Haven't fished those reservoirs. I've fished Charles mill and alum. Other than the jet skiers cm is a very peaceful reservoir. Alum is...well....a joke (or funhouse if you prefer). Cm is 2.5x smaller than alum. There have been recent boating deaths at alum due to recklessness. I just don't want cm turning into alum.


----------



## viper1 (Apr 13, 2004)

Email is sent. Im totaly in line with you. I think speed limit is the way to go not HP. They started opening lakes that were 9.9 to unlimited already and Ive heard no complaints yet.


----------



## Steeg (Nov 12, 2010)

Viper1, RonT and Hatchetman, Thanks for the support! This would definitely benefit everyone. JamesT, I have to wonder if you are talking about Charles Mill Lake in Richland and Ashland Counties. I have fished Charles Mill for almost 40 years and I am yet to see a jet-ski on Charles Mill. Remember, Charles Mill is currently a 9.9 hp lake. I know of no jet-skis that are this low of horsepower. You also make the statement you don't want Charles Mill to turn into an Alum Creek. What part of no wake do you not understand? I will restate what is trying to be accomplished; unlimited horsepower and "no wake" on anything over 9.9 hp. This has worked on other lakes and I know it will work on Charles Mill.


----------



## froggtogg (May 10, 2009)

tough decesion. the 9.9 boys have had control of these lakes for a long time and are happy! Now some want to go umlimited hp and impose a speed limit. I really have a hard time making up my mind about this. just a thought, but maybe unlimited hp and a speed limit of 25 mph, with no wake zones and no personal watercraft or waterskings on what is considered a 9.9 lake now. I could go for this and I think maybe everyone will be happy. lol. just to let you know I have a 150 hp boat and a 9.9 in the garage so I can swing either way. It would be nice to have only one boat though. Frogg


----------



## JamesT (Jul 22, 2005)

Well I was getting my reservoirs mixed up. I was thinking pleasant hill, not Charles mill. 

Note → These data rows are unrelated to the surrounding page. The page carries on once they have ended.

-- ==== Sys2Proof/Laws/OffBase.lean ====
section
/-! SUPPORT. What an operation of the device reaches. Each piece of the state and each register field that some operation
writes has a number; a mask is the set of the numbers that an operation may reach. Each later file of this folder proves,
once for each operation of one file of Machine/, that whatever lies outside its mask stays as it was. -/
namespace Sys2Proof.Machine
open Sys2Proof

/-- The number of a memory. -/
def Region.no : Region → Nat
  | .taps => 0 | .loops => 1 | .tables => 2 | .vecs => 3 | .laneCap => 4 | .loopCap => 5

/-- A field that exists at no index: the value of `fldNo` outside the numbers of the fields. -/
def noFld : Fld := ⟨0, 0, 0, 0, fun _ => 0, 0, 1, 0⟩

def fldTab0 : List Fld := [PG_INT_STAT, PG_ERR, FC_FF_SEQ_HI, FC_FF_SEQ_LO, PB_DISP_CNT, PB_DROP_APRON, PB_DROP_STAGE, PB_WAIT_CNT, PB_DROP_FULL, PB_DROP_RL, RING_DROP_CNT, COEX_STAT_REQ_OUT, STM_CAP_STAT, CUR_CAUSE_LIFTING, CUR_STAT_LIFTING, STM_SNAP_MISS]
def fldTab1 : List Fld := [CUR_CAUSE_LATCH, CUR_CAUSE_DONOR, CUR_CAUSE_EMISSION, CUR_CAUSE_HOST, CUR_CAUSE_NR, CUR_CAUSE_OSC, CUR_CAUSE_OTHER, CUR_CAUSE_OVERDRIVE, CUR_CAUSE_STATE, CUR_CAUSE_THERM, CUR_CAUSE_TXTO, TWT_STAT_ALERT, PROT_LANE_STAT_BACKOFF, CUR_STAT_DOWN, CUR_EPI_CNT, RFC_PORT_STAT_STATE]
def fldTab2 : List Fld := [TIME_OSC, COEX_STAT_PENDING, TIME_STAT_SRC_ACT, TIME_HOLD_STAT_E, TIME_HOLD_STAT_T, TIME_STAT_STATE, TIME_STAT_VALID, SPT_STUCK_ANY, SPT_STUCK_CTX, MEAS_LANE_STAT_LEARNING, MEAS_LANE_STAT_MEASURING, SPT_LANE_STAT_GATING, SPT_LANE_STAT_LEARNING, SPT_LANE_STAT_MEASURING, RFC_PORT_STAT_BUSY, RFC_PORT_STAT_RESULT]
def fldTab3 : List Fld := [CNX_ISO_FLOOR, CNX_ISO_ISO, CNX_ISO_RETAINED, CNX_XC, LANE_LAT, CNX_STX_CFG_EN, LANE_STAT_SUSPECT, PROT_LANE_STAT_PRESENT, CNX_STX_STAT_ACTIVE, MEAS_LANE_STAT_ERR, MEAS_LOAD, SPT_LANE_STAT_ERR, SPT_LOAD, TIME_STAT_NO_SRC, MEAS_LANE_STAT_ARMED, SPT_LANE_STAT_ARMED]
def fldTab4 : List Fld := [MEAS_LANE_CFG_EN, RSM_STAT, SPT_LANE_CFG_EN, TIME_DET_STAT_STATE, TIME_STAT_SERVING, TIME_STAT_US_READY, CNX_PATH_STAT_ISO_VALID, LANE_CFG_EN, LANE_STAT_ACTIVE, CNX_LOAD, CNX_PATH_EST_ISO, CNX_PATH_EST_XC, TIME_DET_CFG_EN, CNX_PATH_CFG_EN, CNX_PATH_STAT_ACTIVE, SLN_STAT_BUSY]
def fldTab5 : List Fld := [TWC_CLEAR_CNT, LEDG_MIG_STAT_BUSY, LEDG_MIG_STAT_PHASE, LANE_GAIN_CLAMPED, LEDG_MIG_CNT_ABORTED, LEDG_MIG_CNT_DONE, TWC_POLL_RES_FAIL, TWC_REG_STAT_RESULT, TWC_CMD_STAT_BUSY, TWC_CMD_STAT_BYTES, TWC_CMD_STAT_RESULT, TWC_DATA, TWC_FAIL_CNT, TWC_REG_STAT_FAILS, TWC_STAT_BUSY, TWC_XFER_CNT]
def fldTab6 : List Fld := [SYS_STATE_PENDING, IC_WAKE, MEAS_LANE_STAT_ACTIVE_NOW, SPT_LANE_STAT_OPEN_NOW, SYN_STAT_STATE_A, SYN_STAT_STATE_B, SYS_STATE_DEV_STATE, CONVRX_STAT_CAL_DONE, CONVTX_STAT_CAL_DONE, LANE_GAIN_LIMIT, CNX_PATH_STAT_EST_RESET, CNX_CEIL_CEIL, CNX_CEIL_RISING, CNX_CEIL_TARGET, SYS_STATE_IN_TRANSITION, LANE_STAT_SUSPECT_STICKY]
def fldTab7 : List Fld := [PROT_LANE_STAT_CAP, SYN_CAL_CNT_A, SYN_CAL_CNT_B, SYN_STAT_ERR_A, SYN_STAT_ERR_B, RING_STAT_STATE, LANE_GAIN_APPLIED, LANE_SAT_CNT, STM_FMT_STAT_BUSY, STM_FMT_STAT_DONE, DMA_Q_STAT_SIG, LANE_STAT_ERR_CODE, STM_FMT_STAT_ERR, LANE_DEC_D, LANE_DEC_I, PB_RD_STAT_DONE]
def fldTab8 : List Fld := [PWM_DUTY, RSM_RATIO_HI, RSM_RATIO_LO, BDAC_CODE_OUT, CTE_CAP_STAT_INJ_ACTIVE, ATTN_STAT_BUSY, CNX_PATH_STAT_FLOOR, CNX_STX_STAT_ARC, CNX_STX_STAT_ERR, CONVTX_CLIP_CNT, DMA_Q_HEAD, ATTN_STAT_PENDING, CTE_LOAD, FC_FF_SRC_VALID, BDAC_CFG_OWNED, PWM_CFG_OWNED]
def fldTab9 : List Fld := [RING_STAT_BREAK_POS, RING_STAT_BREAK_VALID, TWC_REG_DROP_CNT, CTE_IGNWR_CNT, FAB_VREQ_MV, FAB_VREQ_SRC, FC_STATUS_HI, FC_STATUS_LO, IC_BADCMP_CNT, IC_TGT_CFG_ASLEEP, CNX_PATH_STAT_ERR, CNX_STX_CFG_DIR, CNX_STX_CFG_HOPS, RING_PORT_STAT_STATE, RING_STAT_DN_UP, RING_STAT_UP_UP]
def fldTab10 : List Fld := [DMA_Q_STAT_STATE, LEDG_AUDIT_ANY, LEDG_AUDIT_LANE, BOOT_STAT_KIND, CNX_SRX_STAT_ACTIVE, CONVRX_OVR_CNT, DMA_CQ_TAIL_PHASE, DMA_CQ_TAIL_TAIL, HIF_PM_ASLEEP_NOW, HK_STAT_HELD, SPT_LANE_CFG_GATE, FC_REC_CNT, FC_SEV_REC_CNT, RING_PORT_STAT_RX_LOCK, TDD_STAT_PENDING, TWC_POLL_RES_VALID]
def fldTab11 : List Fld := [ATTN_DATA, HK_DISC_CNT, LEDG_MIG_STAT_READY, SYS_REJ_CNT, TWC_POLL_RES_RAW, TWC_REG_STAT_MV, CNX_PATH_CFG_SRC, CNX_SRX_STAT_LOST, CNX_STX_CFG_LANE, CTE_CAP_STAT_DONE, CTE_CAP_STAT_TRIGGERED, DMA_CQ_HEAD, LEDG_MIG_STAT_DUP, RING_PORT_STAT_TX_OK, TDD_STAT_CANCELLED, TWC_STAT_LAST]
def fldTab12 : List Fld := [BDAC_CODE_CODE, CNX_SRX_STAT_CURTAIN, CONVRX_CFG_EN, CONVTX_CFG_EN, CUR_STAT_LATCHED, DMA_Q_TAIL, LANE_CFG_RATE, LANE_CFG_RX_PORT, LANE_CFG_TDD, LANE_CFG_TX_EN, LANE_CFG_TX_PORT, LEDG_MIG_GAP, LEDG_MIG_STAT_ERR, LEDG_MIG_STAT_ROLE, LEDG_MIG_WARM, LEDG_SNAP_DONE]
def fldTab13 : List Fld := [LEDG_S_DISABLE, LEDG_S_DISC_HI, LEDG_S_DISC_LO, LEDG_S_HELD, LEDG_S_HMAX, LEDG_S_IN_HI, LEDG_S_IN_LO, LEDG_S_LATE, LEDG_S_OUT_HI, LEDG_S_OUT_LO, LEDG_S_SAMPLE_HI, LEDG_S_SAMPLE_LO, LEDG_S_WINGS, MEAS_SNAP_DATA, MEAS_SNAP_DONE, SMEM_CMD_STAT_DONE]
def fldTab14 : List Fld := [SMEM_CMD_STAT_RESULT, SMEM_ERR_CNT, SPT_SNAP_DATA, SPT_SNAP_DONE, TWT_STAT_IN_FULL, TWT_STAT_OUT_FULL, CONVRX_CFG_BGCAL_EN, CONVRX_CFG_SIDE, CONVTX_CFG_BACKOFF, CONVTX_CFG_BGCAL_EN, CONVTX_CFG_MODE, CONVTX_CFG_SIDE, CONVTX_CFG_SINC_EQ, DMA_Q_CFG_EN, DMA_Q_CFG_MOD_CNT, DMA_Q_CFG_MOD_TIME]
def fldTab15 : List Fld := [MEAS_LANE_CFG_FIRST, MEAS_LANE_CFG_RES, PB_VFY_DONE_CNT, PB_VFY_STAT_BUSY, PB_VFY_STAT_DONE, PB_VFY_STAT_FAIL, RFC_PORT_CFG_COEX, RFC_PORT_CFG_FDD_POS, RFC_PORT_CFG_PROBE_EN, RFC_PORT_CFG_RX_PROT, RFC_PORT_CFG_TARGET, SEC_STAT_BUSY, SEC_STAT_RESULT, SMEM_CMD_STAT_BUSY, SPT_LANE_CFG_FIRST, SPT_LANE_CFG_RES]
def fldTab16 : List Fld := [THM_MAX, TIME_STAT_US_IGNORED, CHF_SEL, CNX_PATH_CFG_AUTO, CNX_PATH_CFG_DENSE, CNX_PATH_CFG_FREEZE, CNX_PATH_CFG_PROBE_ADAPT, CNX_PATH_CFG_REMOTE, CNX_PATH_CFG_SPARE, CNX_PATH_CFG_SPARSE, CNX_PATH_CFG_STEP, CNX_PATH_CFG_UPD, CNX_STX_CFG_SHIFT, CUR_HOST_ALL, CUR_HOST_SHUT, CUR_REJ_CNT]
def fldTab17 : List Fld := [FC_REJ_CNT, HIF_PM_SLEEP, PWM_IGNWR_CNT, TIME_FRAME, TIME_TOD_FRAC, TIME_TOD_SEC, TIME_UTC_SEC, CHF_ROM_PTR_INDEX, CHF_ROM_PTR_TAP, CNX_CEIL_RISE, CNX_MARGIN, CNX_SRX_CFG_EN, CNX_SRX_CFG_SRC_DEV, CNX_SRX_CFG_SRC_SLOT, CNX_TAP_ALLOC, CNX_TAP_FREE]
def fldTab18 : List Fld := [CTE_CAP_CFG_DECIM, CTE_CAP_CFG_EN, CTE_CAP_CFG_PRE, FC_SEV_QSEL, FC_SEV_SCOPE, FC_SEV_SEV, IC_CNT_ASSERT, IC_CNT_CLAIM, IC_CNT_PTR, IC_CNT_STAT_ACTIVE, IC_CNT_STAT_PENDING, IC_CNT_STAT_VALID, IC_SRC_CLASS, IC_SRC_EN, IC_SRC_TARGETS, IC_TGT_CFG_DELIV]
def fldTab19 : List Fld := [IC_TGT_CFG_MASK, LANE_RX_FTW_HI, LANE_RX_FTW_LO, LANE_RX_PHASE, LANE_TX_FTW_HI, LANE_TX_FTW_LO, LANE_TX_PHASE, LEDG_CLR_LANE, LEDG_SNAP_LANE, MEAS_SNAP_CTX, PB_CFG_COMPAT, PB_CFG_RL_MAX, PB_CFG_RL_WIN, SEC_KEY, SLN_CTL_HOLD, SLN_CTL_PATH]
def fldTab20 : List Fld := [SMEM_CMD_ADDR, SMEM_CMD_DUMMY, SMEM_CMD_OPCODE, SMEM_CMD_POLL, SMEM_CMD_QUAD, SMEM_CMD_WREN, SMEM_CMD_WRITE, SPT_SNAP_CTX, STM_CAP_CFG_ARM, STM_CAP_CFG_HOLDOFF, STM_CAP_CFG_POINT, STM_CAP_CFG_PRE, STM_CAP_CFG_SEV_MIN, STM_CAP_CFG_TRIG, TDD_CTL_FRAME, TDD_CTL_PAT]
def fldTab21 : List Fld := [TDD_STAT_ERR, TIME_DET_CFG_LANE, TIME_DET_CFG_PCI, TIME_DET_CFG_TYPE, TIME_DET_STAT_ERR, TWC_CMD_ADDR, TWC_CMD_PEC, TWC_CMD_RLEN, TWC_CMD_WLEN, ATTN_CFG_DIV, ATTN_CFG_LATCH, ATTN_CFG_LEN, ATTN_CFG_LSB_FIRST, ATTN_CFG_OWNER, ATTN_CFG_PORTS, BDAC_CFG_SAFE]
def fldTab22 : List Fld := [BDAC_CFG_STEP, BOOT_CFG, COEX_CFG_IN_POL, COEX_CFG_OUT_MODE, COEX_CFG_PRI_POL, CTE_INJ_CFG_LOOP, CTE_INJ_CFG_POINT, CTE_INJ_CFG_SHAPE, CTE_INJ_LEN, FAB_CFG_FAULT, FAB_CFG_GUARD, FAB_CFG_HOLDOFF, FAB_IGNWR_CNT, FAB_VLIM_VMAX, FAB_VLIM_VMIN, FAB_VREQ_HOST_EN]
def fldTab23 : List Fld := [FAB_VREQ_HOST_MV, HIF_CFG_MAX_GT, HIF_CFG_RO_EN, HIF_CFG_TUN_TO, HK_CFG_EN, HK_CFG_FILT, HK_CFG_LP, HK_SCAN_MASK, HK_TIMER, HK_TRIG_DELAY, HK_TRIG_PWM_CH, HK_TRIG_PWM_EDGE, HK_TRIG_PWM_EN, HK_TRIG_TIMER_EN, LEDG_MIG_CFG_DST, LEDG_MIG_CFG_DST_DEV]
def fldTab24 : List Fld := [LEDG_MIG_CFG_REMOTE, LEDG_MIG_CFG_SRC, LEDG_MIG_CFG_TAIL, MEAS_LANE_MAP_BASE, MEAS_LANE_MAP_COUNT, PWM_CFG_EN, PWM_CFG_POL, PWM_CFG_PRESC, PWM_CFG_SHUT_DUTY, PWM_CFG_SHUT_EN, PWM_PER, RING_CTL_RST_ALL, RING_CTL_RST_DEV, RSM_DELAY, SMEM_CFG_DIV, SMEM_CFG_LOCK]
def fldTab25 : List Fld := [SPT_LANE_MAP_BASE, SPT_LANE_MAP_COUNT, STM_HIST_CFG_EN, STM_HIST_CFG_INTERVAL, STM_IF_MAX_MTS, STM_LIMITS_RD_LIM, STM_LIMITS_WL_DELTA, STM_SCRUB_CFG_DAYS, STM_SCRUB_CFG_REFRESH, TDD_WR_CNT, TIME_CFG_REF_SHARED, TIME_CFG_REVERT, TIME_CFG_ROLE, TIME_CFG_SRC, TIME_HOLD_BUDGET, TIME_HOLD_OSC_FERR]
def fldTab26 : List Fld := [TIME_LOOP_BW, TIME_LOOP_LOSS, TIME_LOOP_SLEW_MAX, TIME_LOOP_STEP_LIM, TIME_PPSI_COMP, TIME_PPSI_MODE, TWC_CFG_EN, TWC_CFG_STRETCH, TWC_POLL_A_ADDR, TWC_POLL_A_BE, TWC_POLL_A_CMD, TWC_POLL_A_EN, TWC_POLL_A_LEN, TWC_POLL_A_PEC, TWC_POLL_A_SHIFT, TWC_POLL_A_SIGNED]
def fldTab27 : List Fld := [TWC_REG_CFG_ADDR, TWC_REG_CFG_BE, TWC_REG_CFG_CMD, TWC_REG_CFG_EN, TWC_REG_CFG_LEN, TWC_REG_CFG_PEC, TWC_TIME_A_HIGH, TWC_TIME_A_LOW, TWC_TIME_B, TWT_CFG_IDLE_S, TWT_CFG_SLEEP_EN, TWT_MBOX_OUT, CNX_TAPWR_CNT, DMA_CQ_BASE_HI, DMA_CQ_BASE_LO, DMA_Q_BASE_HI]
def fldTab28 : List Fld := [DMA_Q_BASE_LO, MEAS_CTXWR_CNT, SPT_CTXWR_CNT, TDD_DLOFS, TDD_ENT_DIR, TDD_ENT_START, TDD_PER, TDD_ULOFS, THM_CFG_HYST, THM_CFG_THR_EN, IC_SPUR_CNT, PG_ERR_MASK, PG_INT_EN, STM_HIST_HEAD, STM_HIST_HOFS, STM_HIST_TAIL]
def fldTab29 : List Fld := [STM_HIST_TOFS, STM_SNAP_HEAD, STM_SNAP_HOFS, STM_SNAP_TAIL, STM_SNAP_TOFS, BOOT_STAT_PHASE, STM_REFRESH_CNT, STM_SCRUB_AGE, STM_WEAR_N_MAX, STM_WEAR_N_MEAN, STM_WEAR_S_MAX, STM_WEAR_S_MEAN, BOOT_STAT_RECORDS, PB_RD_DATA, PB_RD_STAT_OPEN, PB_RD_STAT_WHERE]
def fldTab30 : List Fld := [STM_RD_DIST_CNT, STM_SCRUB_STAT_PASSES, STM_SCRUB_STAT_PROGRESS, TIME_STEP_CNT, RING_MAP_STATE, CONVTX_STAT_CLIP_NOW, RING_FAULTN_HI, RING_FAULTN_LO, TIME_STAT_RAIL, TIME_STAT_REF_DEV, RING_REPLAY_CNT, TWT_STAT_BUSY, BOOT_STAT_A_VALID, BOOT_STAT_B_VALID, BOOT_STAT_CHECKED, CONVTX_STAT_CLIP_STICKY]
def fldTab31 : List Fld := [TIME_ERR_FOFS, TIME_ERR_PHASE, BOOT_ERR_CODE, BOOT_ERR_COPY, BOOT_ERR_OFFSET, COEX_STAT_GNT_OUT, FAB_STAT_VGUARD, HK_STAT_SLOW, PROT_EM_LIM_PWR, SEC_AUTH_FAIL_CNT, STM_PART_H, STM_PART_S, THM_STAT_COOLING, THM_STAT_SHUT, TIME_STAT_DEGRADED, TWT_NACK_CNT]
def fldTab32 : List Fld := [TWT_STAT_ASLEEP, COEX_DENY_CNT, CONVRX_STAT_CAL_FAIL, CONVTX_STAT_CAL_FAIL, RING_STAT_SIZE, ATTN_STAT_SENT, BOOT_STAT_ABORTED, DMA_Q_DONE_CNT, DMA_Q_ERR_CNT, DMA_Q_STAT_ERR_SEEN, DMA_Q_STAT_LAST_ERR, FAB_GUARD_CNT, HK_RES_VALID, HK_STAT_BUSY, HK_STAT_SCAN_CNT, RFC_PORT_TXTO_CNT]
def fldTab33 : List Fld := [RING_ABS_WR_CNT, RING_REROUTE_CNT, RING_WDISC_CNT, STM_SPARE, STM_STAT_SPARE_LOW, TWT_STAT_PTR, CHF_ECC_CNT, COEX_WDRAW_CNT, CONVRX_STAT_OVR_NOW, CTE_CAP_STAT_TRIG_IDX, HIF_LINK_SPEED, HIF_LINK_UP, HIF_LINK_WIDTH, HIF_PM_D3, PB_VAULT_PF_CNT, RING_STAT_POS]
def fldTab34 : List Fld := [STM_PART_P16, STM_STAT_MEDIUM, STM_STAT_MIRROR, STM_STAT_SINGLE, SYS_SUPPLY_CNT, SYS_SUPPLY_OVER_NOW, SYS_SUPPLY_UNDER_NOW, THM_SHUT_CNT, THM_STAT_STEP, THM_STEP_CNT, TWT_XFER_CNT, BOOT_SEQ, BOOT_STAT_AUTH, BOOT_STAT_COPY, CNX_DIV_CNT, CNX_SRX_STAT_LAT]
def fldTab35 : List Fld := [CNX_STX_SAT_CNT, FC_FF_CAUSE, FC_FF_MERGE_CO_EPOCH, FC_FF_MERGE_MERGE, FC_FF_SRC_FORCED, FC_FF_SRC_MAX_MERGED, FC_FF_SRC_SEV, FC_FF_SRC_SOURCE, FC_FF_TICK_HI, FC_FF_TICK_LO, FC_SEV_LAST, HK_OVR_CNT, HK_OVR_STICKY, HK_RES_CNT, HK_RES_LATE, HK_RES_OVR]
def fldTab36 : List Fld := [HK_RES_SLOW, HK_RES_SUSPECT, HK_RES_VALUE, LANE_STAT_SAT_STICKY, MEAS_LANE_PWR_FLR, MEAS_LANE_PWR_PWR, PROT_LANE_NR_DN, PROT_LANE_NR_NC_AVG, RING_MAP_ID, RING_MAP_VALID, RING_MAP_VERSION, RING_MAP_VERTEX, SLN_STAT_CUR_PATH, SPT_LANE_NC_NC, SPT_LANE_NC_UNC, STM_ECC_UNC]
def fldTab37 : List Fld := [STM_HIST_DROP, STM_UNC_PART, STM_UNC_UNIT, THM_STAT_BLIND, THM_STAT_HOT_SENS, THM_STAT_T_HOT, TIME_RING, TIME_US_DELTA, BOOT_TIME, CHF_UNC_INDEX, CHF_UNC_VALID, CNX_ECC_CNT, CNX_SRX_LOST_CNT, COEX_GRANT_CNT, CONVRX_BGCAL_CYCLES, CONVRX_STAT_OVR_STICKY]
def fldTab38 : List Fld := [CONVTX_BGCAL_CYCLES, CTE_ECC_CNT, CTE_OVR_CNT, FAB_STAT_LOW_ISL, FAB_STAT_LOW_SLACK, FAB_STAT_SLACK_LOW, FAB_WLOSS_CNT, HIF_BADACC_ADDR_OFFSET, HIF_BADACC_ADDR_WIN, HIF_BADACC_CNT, HIF_CORR_CNT, HIF_LINKDN_CNT, HIF_LINK_STRAP_W, HIF_TUN_TO_CNT, HIF_UNCORR_CNT, HK_LATE_CNT]
def fldTab39 : List Fld := [HK_STAT_LATE, MEAS_ECC_CNT, PB_VFY_BAD_HI, PB_VFY_BAD_LO, PWM_STAT_MISMATCH, RING_CEN_CNT, RING_CEN_FAIL_CNT, RING_PORT_CRC_CNT, RING_PORT_HDR_CNT, RING_PORT_SKEW, RING_PORT_TRAIN_CNT, RING_PRES_HI, RING_PRES_LO, RSM_ECC_CNT, RSM_UNC_CHECK, RSM_UNC_LANE]
def fldTab40 : List Fld := [RSM_UNC_PHASE, RSM_UNC_TAP, RSM_UNC_VALID, SEC_STAT_AUTH_REQ, SEC_STAT_CHAIN_KEY, SEC_STAT_IMG_KEY, SLN_STAT_SEARCH_CNT, SMEM_DATA, SMEM_STAT_ADDR4, SMEM_STAT_DIV, SMEM_STAT_MODE, SMEM_STAT_READY, SMEM_STAT_SFDP_OK, SMEM_STAT_SIZE_LOG2, SPT_ECC_CNT, STM_ECC_CORR]
def fldTab41 : List Fld := [STM_ECC_SOFT, STM_GEOM_BPC, STM_GEOM_CE_MASK, STM_GEOM_LUNS, STM_GEOM_PAGE, STM_GEOM_RAW, STM_IF_MTS, STM_RETIRED, STM_STAT_READY, STM_STAT_USABLE, SYN_LOL_CNT_A, SYN_LOL_CNT_B, SYS_GPIO_EDGE_FALL, SYS_GPIO_EDGE_RISE, SYS_STATE_DEV_ID, SYS_STATE_VERTEX]
def fldTab42 : List Fld := [SYS_SUPPLY_NVQ_1V2, SYS_SUPPLY_OVER_STICKY, SYS_SUPPLY_UNDER_STICKY, TDD_STAT_ACT_BANK, TDD_STAT_LOADED, TIME_ARC_DN, TIME_ARC_UP, TIME_DET_STAT_PCI, TIME_DET_STAT_SINR, TIME_OSC_KV, TIME_PPSI_FRAC, TIME_PPSI_SEC, TIME_STAT_CAL_SET, TIME_STAT_REF_CODE, TWC_POLL_SKIP_CNT, TWC_STAT_SDA]
def fldTab43 : List Fld := [TWC_STAT_STUCK, TWT_CFG_ADDR, TWT_MBOX_IN, TWT_ROWR_CNT, TWT_RSACK_CNT, TWT_STUCK_CNT, HIF_WINB_WR_CNT]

My opinion would depend on if I could take my canoe to an unlimited hp/no wake reservoir and not get pissed off bc of people breaking the rules.


----------



## Steeg (Nov 12, 2010)

Hey JamesT, although you will always have some idiot that has to try to ruin it for everyone, I don't think you would have to worry taking your canoe on Charles Mill Lake. The biggest part of the lake is really shallow with scattered stumps. Unless a person really knows the lake, they would be taking a huge risk of tearing up their boat and or getting hurt, trying speed around the lake. It is a very nice lake. If we make it no wake, it will stay that way. BTW- Charles Mill Lake is approx. 1100 acres. Pleasant Hill is 850 acres.


----------



## JamesT (Jul 22, 2005)

I noticed the difference in acreage of PH and CM and that PH is unlimited. I've fished PH 3-4 times in my canoe and like I said earlier it was very peaceful other than the jetskies but they weren't breaking any rules so so be it. That is a beautiful area, I even caught a pike in the nearby KOA campground pond lol. I also was unaware that unlimited HP/no wake existed. So sorry for my premature posts since I have no experience to base the comments on. I mostly fish Alum and I think it is the biggest "funhouse" in all of Ohio. Rules do need to be enforced of course. Good luck. I do see your point of view.


----------



## fished-out (Dec 20, 2005)

JamesT said:


> I noticed the difference in acreage of PH and CM and that PH is unlimited. I've fished PH 3-4 times in my canoe and like I said earlier it was very peaceful other than the jetskies but they weren't breaking any rules so so be it. That is a beautiful area, I even caught a pike in the nearby KOA campground pond lol. I also was unaware that unlimited HP/no wake existed. So sorry for my premature posts since I have no experience to base the comments on. I mostly fish Alum and I think it is the biggest "funhouse" in all of Ohio. Rules do need to be enforced of course. Good luck. I do see your point of view.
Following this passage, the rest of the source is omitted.